Sunday, June 20, 2010

Finances

You know what doesn't make sense? The way God provides.

The other day I realized I needed to purchase the front half of the tickets for getting to Cordoba. It's quite a journey when I need to go to Amsterdam first for a conference (though I suppose meeting up with NYC friends and then spending a week with the parents overseas also adds to it). Any way, what I'm trying to say is it isn't cheap.

Well, I've been praying over this transaction for awhile. I've been watching all the airline prices as they steadily drop, so that I can get the best deal. Thankfully with one generous gift from a church family, as well as some reimbursed purchases from the Denver Mission Trip, I thought that the time to buy was soon.

But it was a funny feeling. I just woke up with a compelling need to buy the plane tickets. I can't really explain it, but prayed a bit more and then went to double check that I had the funds for the purchase. If I didn't, then I had planned to take some out from savings for buffer. No big deal, except that it meant I would have to wait a couple more days for the transfer to come through.

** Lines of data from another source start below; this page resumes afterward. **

/-- R155, R160, R161, R166, R167, R168, R176, R822: the sequencer commands that retire at issue, and the additions of SEM_POST. -/
def Obligations.SequencerRetiresAtIssue : Prop :=
  ∀ (s : State) (p : PkgId) (core : CoreId) (t₀ : Nat) (pl : Play) (b : Bytes),
  let k := (s.pkg p).at t₀
  (k.issuable core 0x41 = some (pl, b) → fieldAt b 16 2 ≤ 4095 → fieldAt b 20 4 = 2 ^ 31 → pl.cmds = [] → pl.posts = [] →
    Completes (.semPost p core t₀) s (fun t =>
      (t.pkg p).sem (k.coreSlot core) (fieldAt b 16 2) = (k.sem (k.coreSlot core) (fieldAt b 16 2) + fieldAt b 24 4) % 2 ^ 32)) ∧
  (k.issuable core 0x31 = some (pl, b) → pl.buf.length = 1 → fieldAt b 36 1 ≤ 1 → fieldAt b 40 2 ≤ 4095 ∨ fieldAt b 40 2 = 0xFFFF →
    fieldAt b 32 4 % 64 = 0 →
    fieldAt b 28 2 ≤ 1023 →
    Completes (.sendTile p core t₀) s (fun t => ((t.pkg p).play core).bind Play.tile = some b ∧
      (t.pkg p).getF (F.CORE_SEQ_RETIRED core) = (k.getF (F.CORE_SEQ_RETIRED core) + 1) % 2 ^ 64)) ∧
  (k.issuable core 0x45 = some (pl, b) → fieldAt b 24 1 ≤ 16 → fieldAt b 26 2 ≠ 0 → k.now + 4000 ≤ fieldAt b 16 8 →
    Completes (.announce p core t₀) s (fun t =>
      (t.pkg p).announces = k.announces ++ [{ core := core, ht := fieldAt b 16 8, level := fieldAt b 24 1, volleys := fieldAt b 26 2 }] ∧
      (t.pkg p).getF (F.PWR_COUNTS 4) = min (2 ^ 64 - 1) (k.getF (F.PWR_COUNTS 4) + 1))) ∧
  (k.issuable core 0x50 = some (pl, b) →
    let target : Int := (k.getF (F.CORE_SEQ_NEXT core) : Int) + toSigned 32 (fieldAt b 16 4)
    1 ≤ target → target < pl.length →
    Completes (.jump p core t₀) s (fun t => (t.pkg p).getF (F.CORE_SEQ_NEXT core) = target.toNat % 2 ^ 24 ∧
      ((t.pkg p).play core).map Play.buf = some [])) ∧
  (k.issuable core 0x51 = some (pl, b) → fieldAt b 20 1 ≤ 7 → pl.loops.length = 8 → fieldAt b 24 4 ≠ 0 →
    let target : Int := (k.getF (F.CORE_SEQ_NEXT core) : Int) + toSigned 32 (fieldAt b 16 4)
    let v := pl.loops.getD (fieldAt b 20 1) (0, 0)
    let left := (if v.1 = 0 then fieldAt b 24 4 else v.1) - 1
    1 ≤ target → target < pl.length →
    Completes (.loop p core t₀) s (fun t =>
      ((t.pkg p).play core).map (fun q => q.loops.getD (fieldAt b 20 1) (0, 0)) = some (left, if left = 0 then 0 else v.2 + 1) ∧
      (left ≠ 0 → (t.pkg p).getF (F.CORE_SEQ_NEXT core) = target.toNat % 2 ^ 24))) ∧
  (∀ q : Post, k.play core = some pl → pl.posts = [q] → maskMet pl q.mask q.before = true → q.target = 2 ^ 31 →
    Completes (.semPostApply p core t₀) s (fun t => ((t.pkg p).play core).map Play.posts = some [] ∧
      (t.pkg p).sem (k.coreSlot core) q.sem = (k.sem (k.coreSlot core) q.sem + q.value) % 2 ^ 32))

/-- R138, R143, R147, R191, R192: the first fetch of a play brings its header, which is checked; later words arrive in order; a word that is
no command ends BAD_OPCODE and stops the play. -/
def Obligations.PlaysAreFetched : Prop :=
  ∀ (s : State) (p : PkgId) (core : CoreId) (n t₀ : Nat) (pl : Play),
  let k := (s.pkg p).at t₀
  let words := fun w => Memory.readBytes (k.core core).ls (addrBase pl.addr + 64 * w) 64
  k.play core = some pl → pl.stopping = false → pl.draining = false → addrSpace pl.addr = 0 → k.lsClean core = true →
  (pl.length = 0 → headerCheck (words 0) = 0 →
    Completes (.playFetchComplete p core 1 t₀) s (fun t =>
      ((t.pkg p).play core).map (fun q => (q.length, q.id)) = some (fieldAt (words 0) 8 4, fieldAt (words 0) 16 8) ∧
      (t.pkg p).getF (F.CORE_SEQ_NEXT core) = 1 ∧
      (t.pkg p).getF (F.CORE_SEQ_SHOT_LIMIT core) = (if fieldAt (words 0) 12 4 = 0 then k.shotDefault % 2 ^ 32 else fieldAt (words 0) 12 4))) ∧
  (pl.length = 0 → headerCheck (words 0) ≠ 0 → k.getF (F.CORE_SEQ_ERR_VALID core) = 0 →
    Completes (.playFetchComplete p core n t₀) s (fun t => ((t.pkg p).play core).map Play.stopping = some true ∧
      (t.pkg p).getF (F.CORE_SEQ_ERR_VALID core) = 1 ∧ (t.pkg p).getF (F.CORE_SEQ_ERR_STATUS core) = headerCheck (words 0))) ∧
  (k.getF (F.CORE_SEQ_NEXT core) < pl.length → pl.buf = [] → pl.block = none →
    queueOf (fieldAt (words (k.getF (F.CORE_SEQ_NEXT core))) 0 1) = some 3 →
    Completes (.playFetchComplete p core 1 t₀) s (fun t =>
      ((t.pkg p).play core).map Play.buf = some [words (k.getF (F.CORE_SEQ_NEXT core))])) ∧
  (∀ b, k.nextWord pl = some b → badOpcode b = true → pl.block = none → k.getF (F.CORE_SEQ_NEXT core) < pl.length →
    k.getF (F.CORE_SEQ_ERR_VALID core) = 0 →
    Completes (.unknownOpcode p core t₀) s (fun t => ((t.pkg p).play core).map Play.stopping = some true ∧
      (t.pkg p).getF (F.CORE_SEQ_ERR_STATUS core) = 0x3102 ∧
      (t.pkg p).getF (F.CORE_SEQ_ERR_WORD core) = k.getF (F.CORE_SEQ_NEXT core) ∧
      (t.pkg p).getF (F.CORE_LAST_STATUS core) = 0x3102))

/-- R150, R152, R118, R220, R991: an engine that starts a command whose checks pass computes it in local store and releases it with status OK:
GEMM every output block, VEC and TRANS every element of Z (a SELECT in one format copies its bits), LAYOUT every element, and every MX scale byte, to the same
logical index; one whose checks fail writes
nothing and ends with the first failing check's status. -/
def Obligations.EnginesCompute : Prop :=
  ∀ (s : State) (p : PkgId) (core : CoreId) (t₀ : Nat) (x : Cmd),
  let k := (s.pkg p).at t₀
  let ended := fun (t : State) (st : Status) => ((t.pkg p).cmd core x.num).map (fun y => (y.status, y.phase)) = some (st, .done)
  let store := fun (t : State) => ((t.pkg p).core core).ls
  statusOk x.status = true → k.cmd core x.num = some x → k.lsClean core = true →
  (∀ conflicts, k.started core 0x01 = some x → x.isTile = false → k.gemmCheck core x = none →
    let cin := if x.acc then some (k.operand core x 40) else none
    Completes (.gemm p core conflicts none t₀) s (fun t => ended t x.status ∧
      store t = ((k.gemmWrite core (k.operand core x 16) (k.operand core x 24) (k.operand core x 32) cin
        (x.f 48 2) (x.f 50 2) (x.f 52 2) x.sat ((x.f 48 2 + 31) / 32 * ((x.f 50 2 + 31) / 32))).core core).ls ∧
      (t.pkg p).getF (F.CORE_LS_CONFLICTS core) = (k.getF (F.CORE_LS_CONFLICTS core) + conflicts) % 2 ^ 64)) ∧
  (∀ conflicts st, k.started core 0x01 = some x → k.gemmCheck core x = some st → statusOk st = false → st ≠ 0x5102 →
    Completes (.gemm p core conflicts none t₀) s (fun t => ended t st ∧ store t = (k.core core).ls)) ∧
  (∀ conflicts, k.started core 0x10 = some x → k.vecCheck core x = none → x.f 48 2 ≠ 9 →
    Completes (.vec p core conflicts t₀) s (fun t => ended t x.status ∧
      store t = ((k.putTensor core (k.operand core x 24) x.sat (k.vecAt core x)).core core).ls)) ∧
  (∀ conflicts, k.started core 0x10 = some x → k.vecCheck core x = none → x.f 48 2 = 9 →
    let tx := k.operand core x 16
    let tz := k.operand core x 24
    let ty := k.operand core x 32
    let tw := k.operand core x 40
    tx.d.format = tz.d.format → ty.d.format = tz.d.format → tz.d.fmt.mx = false →
    Completes (.vec p core conflicts t₀) s (fun t => ended t x.status ∧
      store t = ((k.putRaw core tz (fun a =>
        if (tw.d.elem (k.core core).ls tw.data (bcast tw.d a)).1.isZero then ty.d.elemBits (k.core core).ls ty.data (bcast ty.d a)
        else tx.d.elemBits (k.core core).ls tx.data (bcast tx.d a))).core core).ls)) ∧
  (∀ conflicts st, k.started core 0x10 = some x → k.vecCheck core x = some st → statusOk st = false →
    Completes (.vec p core conflicts t₀) s (fun t => ended t st ∧ store t = (k.core core).ls)) ∧
  (k.started core 0x11 = some x → k.transCheck core x = none →
    let tx := k.operand core x 16
    Completes (.trans p core t₀) s (fun t => ended t x.status ∧
      store t = ((k.putTensor core (k.operand core x 24) x.sat (fun a =>
        let v := tx.d.elem (k.core core).ls tx.data (bcast tx.d a)
        let w := mul32 v.1 (fp32.decode (x.f 36 4))
        let r := transc (x.f 32 1) w.1
        (r.1, v.2 ||| w.2 ||| r.2))).core core).ls)) ∧
  (∀ st, k.started core 0x11 = some x → k.transCheck core x = some st → statusOk st = false →
    Completes (.trans p core t₀) s (fun t => ended t st ∧ store t = (k.core core).ls)) ∧
  (k.started core 0x20 = some x → k.layoutCheck core x = none →
    let a := k.operand core x 16
    let b := k.operand core x 24
    let moved := ((k.putRaw core b (fun i => a.d.elemBits (k.core core).ls a.data (a.d.storage i))).core core).ls
    Completes (.layout p core t₀) s (fun t => ended t x.status ∧
      store t = if a.d.fmt.mx then
          (b.d.allLines.flatMap (fun i => (List.range (b.d.e 0 / 32)).map (fun j => (32 * j) :: i.tail))).foldl
            (fun m i => Memory.write m (b.d.scaleAt b.data i) (Memory.read (k.core core).ls (a.d.scaleAt a.data i))) moved
        else moved)) ∧
  (∀ st, k.started core 0x20 = some x → k.layoutCheck core x = some st → statusOk st = false →
    Completes (.layout p core t₀) s (fun t => ended t st ∧ store t = (k.core core).ls))
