-- ==== Sys2Proof/Tests/Slice0.lean ====
section
/-! SUPPORT. Checks of the operands, a state for the hypotheses of every statement, and small tests of single steps. -/

open Sys2Proof Sys2Proof.Machine

namespace Sys2Proof.Tests

-- One theorem after another: many at once would hold many threads waiting for the kernel.
set_option Elab.async false

/-- The rack after reset with P00 changed. -/
def onA (f : Pkg → Pkg) : State := State.reset.updPkg 0 f

/-- P00 after reset, changed. -/
def pkgA (f : Pkg → Pkg) : Pkg := f (State.reset.pkg 0)

/-! ### Ill-formed operands are refused -/

theorem test_wf_accepts : [Instr.registerWrite 0 .pf 0x3FFFFFC 32 (2 ^ 32 - 1), .freeLimit 0 (2 ^ 64 - 1), .ack 0 {} 0,
    .dataFrameReceive 0 0 {} true 0, .resendTimeout 0 (2 ^ 18 - 1) 0 4095 (2 ^ 32 - 1) 0, .callEnd 0 3 1023 0].all Instr.wf = true := by
  decide +kernel

/-- An ill-formed access, datum or Hall Time (R14, R41, R981). -/
theorem test_wf_access_and_time : [Instr.registerWrite 0 .pf 4 64 0, .registerWrite 0 .pf 0 16 0, .registerWrite 0 .pf 0x4000000 32 0,
    .registerWrite 0 .pf 0 32 (2 ^ 32), .readClear 0 .pf 2 32, .freeLimit 0 (2 ^ 64), .referenceLost (2 ^ 64) 0, .referenceQualified (2 ^ 64) 0,
    .coldHallSeed 0 false (2 ^ 64) 0, .coldHallSeed 0 false 0 (2 ^ 64), .isolatedRackSeed 0 (2 ^ 64) 0, .tmcIbi 0 0 (2 ^ 64) 0,
    .redfishReset 0 4 0 true (2 ^ 64) 0, .connectorReenable 0 1 (2 ^ 64) 0].all (fun i => !i.wf) = true := by decide +kernel

/-- A field of a packet or a frame that does not fit (Tables 9-2, 9-3, 10-1). -/
theorem test_wf_packet_fields : [({ type := 256 } : Packet), { vc := 256 }, { route := 65536 }, { hops := 256 }, { len := 256 },
    { stream := 65536 }, { src := 2 ^ 32 }, { dst := 2 ^ 32 }, { seq := 2 ^ 32 }, { born := 2 ^ 32 }, { addr := 2 ^ 64 },
    { body := List.replicate 8193 0 }, { crc := 2 ^ 32 }].all (fun k => !k.wf) = true := by decide +kernel
theorem test_wf_frame_fields : [({ type := 256 } : Frame), { count := 65536 }, { letSeq := 65536 }, { letAck := 65536 },
    { payload := List.replicate 625 0 }, { pktStart := 65536 }, { notice := 256 }, { spareReq := 256 }, { spareAck := 256 },
    { rxActive := 256 }, { switchAt := 65536 }].all (fun f => !f.wf) = true := by decide +kernel

/-- Every command that carries a packet or a frame refuses an ill-formed one. -/
theorem test_wf_packets :
    let k : Packet := { type := 256 }
    [Instr.routeCountsSnapshot 0 k 0, .biasGenerationReceive 0 k 0 0 false [] 0, .routeCountsStep 0 k 0, .planSectionReceive 0 k 0 none 0,
      .packetForward 0 0 k 0, .writePacket 0 k 0, .reducePacket 0 k 0, .readData 0 k 0, .ack 0 k 0, .atomic 0 k 0, .semPostPacket 0 k 0,
      .readReq 0 k 0, .playStart 0 k 0, .playDone 0 k 0, .linkState 0 k 0, .stretchReq 0 k 0, .stretch 0 k 0, .barrierArrive 0 k 0,
      .barrierRelease 0 k 0, .barrierMismatch 0 k 0, .join 0 k 0, .collAbort 0 k 0, .fanoutRun 0 k [] 0, .fanoutDone 0 k 0,
      .badPacketReceive 0 k 0, .controlFrameReceive 0 0 { type := 256 } true 0, .dataFrameReceive 0 0 { type := 256 } true 0].all
        (fun i => !i.wf) = true := by decide +kernel
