-- ==== Sys2Proof/Laws/Ops.lean ====
section
/-! SUPPORT. One lemma per shared operation that says once everything it can do; provers cite these instead of unfolding. -/

namespace Sys2Proof.Machine

open Config

/-! ### Completing a step -/

theorem complete_next (h : Hint) (s : State) : complete .next h s = .next { s with pc := s.pc + 2, hint := h } := rfl

theorem complete_skip (h : Hint) (s : State) : complete .skip h s = .next { s with pc := s.pc + 4, hint := h } := rfl

theorem complete_stay (h : Hint) (s : State) : complete .stay h s = .next { s with hint := h } := rfl

theorem complete_jump (h : Hint) (s : State) {a : Nat} (ha : 0x200 ≤ a ∧ a < 0x1000) :
    complete (.jump a) h s = .next { s with pc := BitVec.ofNat 16 a, hint := h } := if_pos ha

theorem complete_jump_fault (h : Hint) (s : State) {a : Nat} (ha : ¬(0x200 ≤ a ∧ a < 0x1000)) :
    complete (.jump a) h s = .fault (.jumpOutOfBounds a) := if_neg ha

/-- Everything a completed step can do to the state: a new `PC` and the hint, and nothing else. -/
theorem complete_cases {dir : Directive} {h : Hint} {s t : State} (e : complete dir h s = .next t) :
    ∃ pc, t = { s with pc := pc, hint := h } ∧
      (pc = s.pc + 2 ∧ dir = .next ∨ pc = s.pc + 4 ∧ dir = .skip ∨ pc = s.pc ∧ dir = .stay ∨
        ∃ a, dir = .jump a ∧ 0x200 ≤ a ∧ a < 0x1000 ∧ pc = BitVec.ofNat 16 a) := by
  cases dir with
  | next => cases e; exact ⟨_, rfl, .inl ⟨rfl, rfl⟩⟩
  | skip => cases e; exact ⟨_, rfl, .inr (.inl ⟨rfl, rfl⟩)⟩
  | stay => cases e; exact ⟨_, rfl, .inr (.inr (.inl ⟨rfl, rfl⟩))⟩
  | jump a =>
    by_cases ha : 0x200 ≤ a ∧ a < 0x1000
    · rw [complete_jump h s ha] at e
      cases e
      exact ⟨_, rfl, .inr (.inr (.inr ⟨a, rfl, ha.1, ha.2, rfl⟩))⟩
    · rw [complete_jump_fault h s ha] at e
      cases e

/-- A completed step never refuses. -/
theorem complete_not_refused (dir : Directive) (h : Hint) (s : State) (r : Refusal) : complete dir h s ≠ .refused r := by
  cases dir with
  | next | skip | stay => intro e; cases e
  | jump a => unfold complete; intro e; dsimp only at e; split at e <;> cases e

/-! ### The bounds check -/

/-- No address of an access lies outside memory exactly when it is empty or ends inside. -/
theorem firstOutside_none {a n : Nat} (h : n = 0 ∨ a + n ≤ memSize) : firstOutside a n = none := by
  simp only [firstOutside, List.find?_eq_none, List.mem_map, List.mem_range]
  rintro b ⟨k, hk, rfl⟩
  simp
  omega

/-- The first address outside memory of an access that leaves it. -/
theorem firstOutside_some {a n : Nat} (hn : n ≠ 0) (h : memSize < a + n) : firstOutside a n = some (max a memSize) := by
  induction n generalizing a with
  | zero => exact absurd rfl hn
  | succ n ih =>
    have shift : firstOutside a (n + 1) = if memSize ≤ a then some a else firstOutside (a + 1) n := by
      simp only [firstOutside, List.range_succ_eq_map, List.map_cons, List.map_map, List.find?_cons, Nat.add_zero]
      by_cases ha : memSize ≤ a
      · simp [ha]
      · simp only [ha, decide_false, if_false]
        congr 1
        refine List.map_congr_left fun k _ => ?_
        simp only [Function.comp_apply]
        omega
    rw [shift]
    by_cases ha : memSize ≤ a
    · rw [if_pos ha, max_eq_left ha]
    · rw [if_neg ha]
      have hn0 : n ≠ 0 := by rintro rfl; omega
      rw [ih hn0 (by omega)]
      congr 1
      omega

theorem checkAccess_ok {a n : Nat} (h : n = 0 ∨ a + n ≤ memSize) (body : Result) : checkAccess a n body = body := by
  rw [checkAccess, firstOutside_none h]

theorem checkAccess_fault {a n : Nat} (hn : n ≠ 0) (h : memSize < a + n) (body : Result) :
    checkAccess a n body = .fault (.memoryBounds (max a memSize)) := by
  rw [checkAccess, firstOutside_some hn h]

/-- Everything a checked access can do. -/
theorem checkAccess_cases (a n : Nat) (body : Result) :
    (n = 0 ∨ a + n ≤ memSize) ∧ checkAccess a n body = body ∨
      n ≠ 0 ∧ memSize < a + n ∧ checkAccess a n body = .fault (.memoryBounds (max a memSize)) := by
  by_cases h : n = 0 ∨ a + n ≤ memSize
  · exact .inl ⟨h, checkAccess_ok h body⟩
  · have hn : n ≠ 0 := fun e => h (.inl e)
    have ha : memSize < a + n := by omega
    exact .inr ⟨hn, ha, checkAccess_fault hn ha body⟩

/-! ### Stack -/

theorem State.push_full {s : State} (h : s.sp.val = 16) (a : Word) : s.push a = none := by
  rw [State.push, dif_neg (by omega)]

/-- A push that succeeds. -/
theorem State.push_some {s : State} (h : s.sp.val < 16) (a : Word) :
    s.push a = some { s with stack := s.stack.set s.sp.val a h, sp := ⟨s.sp.val + 1, by omega⟩ } := dif_pos h

theorem State.pop_empty {s : State} (h : s.sp.val = 0) : s.pop = none := by
  rw [State.pop, dif_neg (by omega)]

/-- A pop that succeeds. -/
theorem State.pop_some {s : State} (h : 0 < s.sp.val) :
    s.pop = some (s.stack[s.sp.val - 1]'(by omega), { s with sp := ⟨s.sp.val - 1, by omega⟩ }) := dif_pos h

/-! ### Operands -/

theorem digitOf_some {b : Byte} (h : b.toNat < 16) : digitOf b = some ⟨b.toNat, h⟩ := dif_pos h

theorem digitOf_none {b : Byte} (h : ¬b.toNat < 16) : digitOf b = none := dif_neg h

@[simp] theorem State.length_regBytes (s : State) (x : Reg) : (s.regBytes x).length = x.val + 1 := by
  simp [State.regBytes]

theorem State.getElem_regBytes (s : State) (x : Reg) (j : Nat) (h : j < (s.regBytes x).length) :
    (s.regBytes x)[j] = s.getV ⟨j, by rw [State.length_regBytes] at h; omega⟩ := by
  simp [State.regBytes, State.getV]

@[simp] theorem length_bcdBytes (h : Byte) : (bcdBytes h).length = 3 := rfl

/-- The canonical form after a checked store. -/
theorem State.wf_storeBytes {s : State} (h : s.MemWf) {a : Nat} {bs : List Byte}
    (ha : a + bs.length ≤ memSize) : (s.storeBytes a bs).MemWf := Memory.wf_writeBytes h ha

/-- Memory is in canonical form after a fault is recorded, whatever it then holds. -/
theorem State.wf_recordFault (s : State) (f : Fault) : (s.recordFault f).MemWf := by
  show Memory.wf s.image (s.recordFault f).mem
  rw [State.recordFault]
  dsimp only
  generalize afterFaultMem s.draws = g
  exact Memory.wf_ofBytes g

/-! ### One pixel -/

theorem Display.cell_flip (d : Display) {c r : Nat} (hc : c < 64) (hr : r < 32) (c' r' : Nat) :
    Display.cell (Display.flip d c r) c' r' =
      if c' = c ∧ r' = r then !Display.cell d c r else Display.cell d c' r' := by
  unfold Display.flip
  rw [dif_pos hr, dif_pos hc]
  unfold Display.cell
  by_cases h1 : r' < 32
  · by_cases h2 : c' < 64
    · simp only [h1, h2, hr, hc, dif_pos, Vector.getElem_set]
      by_cases e1 : r = r'
      · subst e1
        by_cases e2 : c = c'
        · subst e2; simp
        · simp [e2, Ne.symm e2]
      · simp [e1, Ne.symm e1]
    · rw [dif_pos h1, dif_neg h2, dif_pos h1, dif_neg h2, if_neg (by omega)]
  · rw [dif_neg h1, dif_neg h1, if_neg (by omega)]

/-- Everything one pixel of the blit does: nothing, or its cell is turned over and joins the collision bit. -/
theorem xorPixel_cases (c r : Nat) (bit : Bool) (p : Display × Bool) :
    (bit = false ∨ 64 ≤ c) ∧ xorPixel c r bit p = p ∨
      bit = true ∧ c < 64 ∧ xorPixel c r bit p = (Display.flip p.1 c r, p.2 || Display.cell p.1 c r) := by
  unfold xorPixel
  cases bit with
  | false => exact .inl ⟨.inl rfl, rfl⟩
  | true =>
    by_cases h : dispWidth ≤ c
    · exact .inl ⟨.inr h, by simp [h]⟩
    · exact .inr ⟨rfl, by unfold dispWidth at h; omega, by simp [h]⟩

@[simp] theorem Display.cell_clear (c r : Nat) : Display.cell Display.clear c r = false := by
  unfold Display.cell Display.clear
  split <;> [split; skip] <;> simp

/-- Two displays that agree on every cell are equal. -/
theorem Display.ext_cell {d e : Display} (h : ∀ c r, c < 64 → r < 32 → Display.cell d c r = Display.cell e c r) : d = e := by
  apply Vector.ext
  intro r hr
  apply Vector.ext
  intro c hc
  have := h c r hc hr
  simpa [Display.cell, hr, hc] using this

/-! ### Steps -/

theorem fetch_fault {s : State} (h : memSize ≤ s.pc.toNat + 1) : fetch s = .error (.fetchError s.pc) := if_pos h

theorem fetch_ok {s : State} (h : s.pc.toNat + 1 < memSize) :
    fetch s = .ok (bigEndian (s.byteAt s.pc.toNat) (s.byteAt (s.pc.toNat + 1))) := if_neg (by omega)

/-- A step that runs an instruction, once its word is known. -/
theorem executorStep_running {s : State} (hf : s.fault = none) (hh : s.hook = .none) :
    executorStep s = runInstruction s := by
  simp [executorStep, hf, hh]

/-- A step that services a pending hook. -/
theorem executorStep_waiting {s : State} {x : Reg} (hf : s.fault = none) (hh : s.hook = .waitKey x) :
    executorStep s = .next (serviceHook x s) := by
  simp [executorStep, hf, hh]

/-- Everything a step of the executor can come from when it answers a next state. -/
theorem executorStep_cases {s t : State} (e : executorStep s = .next t) :
    s.fault = none ∧
      ((∃ x, s.hook = .waitKey x ∧ t = serviceHook x s) ∨
        s.hook = .none ∧ s.pc.toNat + 1 < memSize ∧
          ∃ i, decodeWord (bigEndian (s.byteAt s.pc.toNat) (s.byteAt (s.pc.toNat + 1))) = .ok i ∧ exec i s = .next t) := by
  unfold executorStep at e
  cases hf : s.fault with
  | some f => simp [hf] at e
  | none =>
    cases hh : s.hook with
    | waitKey x =>
      simp only [hf, hh] at e
      cases e
      exact ⟨rfl, .inl ⟨x, rfl, rfl⟩⟩
    | none =>
      simp only [hf, hh] at e
      unfold runInstruction at e
      by_cases hp : memSize ≤ s.pc.toNat + 1
      · rw [fetch_fault hp] at e
        cases e
      · rw [fetch_ok (by omega)] at e
        unfold decodeAndExec at e
        cases hd : decodeWord (bigEndian (s.byteAt s.pc.toNat) (s.byteAt (s.pc.toNat + 1))) with
        | error err => simp [hd] at e
        | ok i =>
          simp only [hd] at e
          exact ⟨rfl, .inr ⟨rfl, by omega, i, rfl, e⟩⟩

/-- Everything an event of the machine can come from when it answers a next state. -/
theorem nextEvent_cases {s t : State} (e : nextEvent s = .next t) :
    (s.schedule = [] ∧ executorStep s = .next t) ∨
      ∃ ev rest, s.schedule = ev :: rest ∧ applyEvent ev { s with schedule := rest } = .next t := by
  unfold nextEvent at e
  cases hs : s.schedule with
  | nil => simp only [hs] at e; exact .inl ⟨rfl, e⟩
  | cons ev rest => simp only [hs] at e; exact .inr ⟨ev, rest, rfl, e⟩

end Sys2Proof.Machine
end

Only, what did I find? Another generous gift! It wasn't from family, but it was from "family" if you catch my drift. And here's the kicker: the cost of the plane tickets were completely covered by this deposit!! Can you believe that? I was astounded and extremely grateful.

Because even in the midst of knowing you're supposed to be doing something, it's helpful to be encouraged along the way. Opposition is sure to come (and in some ways, has), but there are just those moments where you know what you're doing is right. Also, hard to explain, but the book of Nehemiah has been my point of reference.

In another small way, I had been given a cash gift which I used for gas and food with friends since I've gotten here. I just ran out of that cash, only to be given the exact same amount by another family friend.

Now, there's a point at which I wonder if I'm supposed to take this money. I'm always thankful, and I try not to take advantage of the givers, nor do I like spending the money unwisely.. but at some point does it become too much?

I think of a couple things. Of a Christian woman who felt called to walk across America. She had wanted to raise support for her journey, but the money didn't come. Compelled to go on any way, she promised God that she wouldn't look at her checking account during the entire walk. She would spend the night at churches and have plenty of conversations with folks, asking them to support, but never wanting to know how much she was given. It also wasn't her priority. Her priority for the walk was praying and telling others about Jesus. When her and her mom reviewed the finances for that summer, over $10,000 had gone in and out of the account.

I think also of how much I want to give back. But I don't have anything, other than my time, to give. And I try to make sure my motivation behind volunteer work, or things of that nature are not done for attention, but because I want to remember that God first gave his time and attention and love to me.

I'm hardly perfect with my motivations, but I think God's changing me. I'm looking forward to the times when I will get to support others even more, though I have to realize it probably won't be as much financially. It's encouraging to remember the gift of the widow in Luke 21.